Companies are increasingly aware of their energy sources, and a YouGov poll released yesterday found that more than half of executives (52%) expect their products to be low carbon by 2028. The Manufacturer asks, is this a realistic target?
In fact, one in five executives predict that with strong emission reductions and ‘science-based targets’, 100% of their products could be low carbon within a decade.
The Science Based Targets initiative – a collaboration between CDP, the UN Global Compact, World Resources Institute and the World Wide Fund for Nature – is being adopted by companies to help drive down their greenhouse gas (GHG) emissions.
Targets are considered “science-based” if they adhere to the level of decarbonisation required to keep global temperature increase below 2°C.
The low carbon notion aligns with the Paris Agreement, a deal signed in 2016 by every country – apart from Syria and Nicaragua who’ve now signed, with the US having dropped out since – and is a global action plan to avoid climate change by limiting global temperature to below 2°C.
Speaking to The Manufacturer, Dexter Galvin, global director of corporations & supply chains at CDP, said: “We think that one of the biggest risks companies face over the next couple of years, is increased regulation as a result of the Paris Agreement.
“The world committed to carbon reductions through the agreement and as a result of that we will see many different jurisdictions introducing their own regulations to help meet those targets.”
Environment was seen by the companies surveyed – who have all either set or planned to set science-based targets – as the second biggest factor influencing business growth over the coming five years, after technological change and ahead of economic policy.
Kellogg Company: Science-based target case study
Kellogg company, the world’s second largest snack brand, which include family favourites Pringles and Cornflakes, has committed to science-based emission targets.
The company, which manufacturers in 18 countries and markets in more than 180, have committed to a 15% reduction in emissions (per tonne of CO2 produced) by 2020 from 2015 rates.
Kellogg also has pledged to reduce by 20% absolute value chain emissions by 2030 from 2015 rates.
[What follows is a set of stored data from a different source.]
/-- A lockstep mismatch stops channel A; channel B finds its partner lost (R400). -/
def execLockstepMismatch (s : State) : Host.Outcome State Fault Refusal := .next { s with chanAStop := true }

def execSafActivate (v : W32) (stored : Bool) (s : State) : Host.Outcome State Fault Refusal := .next (s.safActivate v stored)

def execSafReset (v : W32) (s : State) : Host.Outcome State Fault Refusal := .next (s.safReset v)

def execSafDeactivate (v : W32) (s : State) : Host.Outcome State Fault Refusal := .next (s.safDeactivate v)

def execSafetyResetInput (k : Fin 16) (us : W32) (s : State) : Host.Outcome State Fault Refusal := .next (s.resetInput k.val us.toNat)

def execInChg (k : Fin 16) (lvl : Bool) (s : State) : Host.Outcome State Fault Refusal := .next (s.inChange k.val lvl)

def execDiscrepancy (p : Fin 8) (a b : Bool) (s : State) : Host.Outcome State Fault Refusal := .next (s.discrepancy p.val a b)

def execOutputOverload (k : Fin 8) (s : State) : Host.Outcome State Fault Refusal := .next (s.overload k.val)

def execEdmFault (k : Fin 8) (s : State) : Host.Outcome State Fault Refusal := .next (s.edmFault k.val)

def execOutClr (v : W32) (s : State) : Host.Outcome State Fault Refusal := .next (s.outClr v)

def execFieldSupply (mv : BitVec 16) (s : State) : Host.Outcome State Fault Refusal := .next (s.fieldSupply mv.toNat)

end Sys2Proof.Machine
end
The company has a long-term target of a 65% complete reduction in emissions by 2050 from 2015 rates, and it is to reduce by 50% absolute value chain emissions by 2050.
The company is reportedly already taking positive steps towards the targets; the brand now has fuel cell technology at its waffle-making facility in San Jose, a first for the snack supplier.
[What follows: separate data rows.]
/-- The images in the order in which the ROM tries them: the primary, then the secondary, with ALT (R572). -/
def State.bootImages (s : State) (b : BootRun) : Nat × ImgAt × BootFind × State :=
  let lim := 32 * 2 ^ 20
  let p := s.tryImage (.flash 0) b.primary lim
  if p.1 = 0 then (0, .flash 0, b.primary, p.2)
  else
    let q := (p.2.wrBit GLB_BOOT_STAT 12 true).tryImage (.flash 0x01000000) b.secondary lim
    (q.1, .flash 0x01000000, b.secondary, q.2)

/-- The channels that serve a slot, as the system is built: the pages have no register for it (R16, log 21). -/
def State.bindLdcs (s : State) (l : List (Fin 6 × Fin 64)) : State := { s with ldcSlot := l.foldl (fun t e => tabSet e.1.val e.2.val t) [] }

/-- From step 6 on: training at a cold start where the image has a DRAM section, then the rest (R574). -/
def State.bootFrom6 (s : State) (w : ImgAt) (f : BootFind) (b : BootRun) : State :=
  let train := decide (s.fld GLB_RST_CAUSE 3 0 < 6) && !(s.secsOf w 2).isEmpty
  let s1 := if train then s.dramTrain f b.trained else s
  if train && !b.trained then s1.bootFail 7 else (s1.bindLdcs b.ldcSlots).bootRest w b

/-- Step 2 of the boot that follows a warm reset: the PLLs lock again, with them the pages they clock, and the reference is seen (R566, R574, R580); a cold start has done it on leaving reset. -/
def State.relock (s : State) : State :=
  if 6 ≤ s.fld GLB_RST_CAUSE 3 0 ∧ s.rd CLK_PLL_STAT = 0 then (s.each (List.range 8) fun k st => st.pllLock k).wrBit CLK_REF_STAT 0 (!s.bit GLB_BRIDGE_STAT 1) else s

/-- BOOT_COMPLETE: the boot runs to READY or fails; after an accepted recovery image it goes on from step 6 with that image, whose sections it loads now (R572 to R574). -/
def State.bootComplete (s : State) (b : BootRun) : State :=
  let k := s.fld GLB_BOOT_STAT 3 0
  if !s.runs ∨ k = 0 ∨ 7 ≤ k then s
  else if s.bit GLB_BOOT_STAT 13 then
    let (e, s1) := s.loadSections .sram b.primary
    if e ≠ 0 then s1.bootFail e else (s1.wr PCI_PCI_ID b.primary.pciId).bootFrom6 .sram b.primary b
  else
    let s0 := s.relock.finishWipe
    if !b.flashOk then s0.bootFail 8
    else
      let s1 : State := { s0 with flashGeo := ⟨b.flPage.toNat, b.flUnit.toNat⟩ }
      let (e, w, f, s2) := (s1.wr MEM_FL_INFO b.flInfo).bootImages b
      if e ≠ 0 then s2.bootFail e
      else (if s.fld GLB_RST_CAUSE 3 0 < 6 then s2.wr PCI_PCI_ID f.pciId else s2).bootFrom6 w f b

/-- BOOT_CMD LOAD_SRAM: with no accepted image the ROM checks the image of at most 8 MiB in shared SRAM, with RECOVERY set (R573). -/
def State.bootLoadSram (s : State) (v : W32) (f : BootFind) : State :=
  if fldOf v 31 16 ≠ cmdKey then s.err glbPage .key 0x50
  else if !bitOf v 0 then s
  else if !(s.runs && decide (s.fld GLB_BOOT_STAT 3 0 = 8)) then s.err glbPage .state 0x50
  else
    let s1 := s.wrBit GLB_BOOT_STAT 13 true
    let e := s1.headerErr .sram f (8 * 2 ^ 20)
    if e ≠ 0 then s1.bootFail e else (s1.wrFld GLB_BOOT_STAT 11 4 0).setStage 4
Galvin said the science-based targets will be “a very significant shift in business models for large corporations”, and he explained he does believe these low carbon aims are possible: “In most cases we have seen it is indeed achievable, in many industries the technology already exists to reduce carbon.
“This is not coming from a sustainability or environmental team, this is coming from a senior leadership team. In these cases the CEO would’ve signed off on their targets and it will have been discussed extensively at board level, they would’ve looked into scenarios of how the target would be achieved.”
Eight out of the 10 companies surveyed said the biggest benefit of low carbon targets is brand reputation, while 63% said the commitment helps to drive innovation.
He explained that investors are now moving to support companies to reduce emissions and to push them to be more ambitious. However, some investors are only concerned with short-term profits; Galvin added, “We are seeing more and more larger investors wanting to see companies develop targets inline with the science of climate change. A lot more of our investors signatures at CDP are actually using science-based targets as a proxy for good business practice now.”
Of the 185 respondents from 37 countries, nearly a third claim that science-based targets could deliver bottom line savings to their business.
However, Galvin said that time is limited to solve the problem of climate change, “We need serious action by 2020, we need to see a significant downward shift in global emissions and if we don’t start to see that, we are going to be in quite a bit of trouble as a society.
He concluded: “The fact we are seeing senior level executives in large global corporations expecting that their company’s products are going to be low carbon in ten years time is a really good sign.”
Alternative energy options
The UK has been considering its energy options for sometime, from turbine, to LED lighting and nuclear sources.
The £1.3bn Swansea Bay Tidal Lagoon was rejected last month (June 2018) by the government on grounds of “value for money”, which chair of Swansea Bay Tidal Lagoon, Keith Clarke said made a “mockery” of the government’s Industrial Strategy.
The project could’ve offered sustainable, locally-produced electricity and powered 155,000 Welsh homes for the next 120 years.
Britain has been investing further into its nuclear sector, with a £200m Nuclear Sector Deal announced by the government at the end of last month (June 2018) set to drive down the costs of nuclear energy.
Manufacturers are also looking to other ways to save energy and make their businesses more efficient.
For example, stainless steel product manufacturer, Fabdec has invested in LED lighting across its operations, which has improved energy efficiency by over 70%; this latest advancement in energy innovation will allow Fabdec’s workforce to experience proven health and well-being benefits too.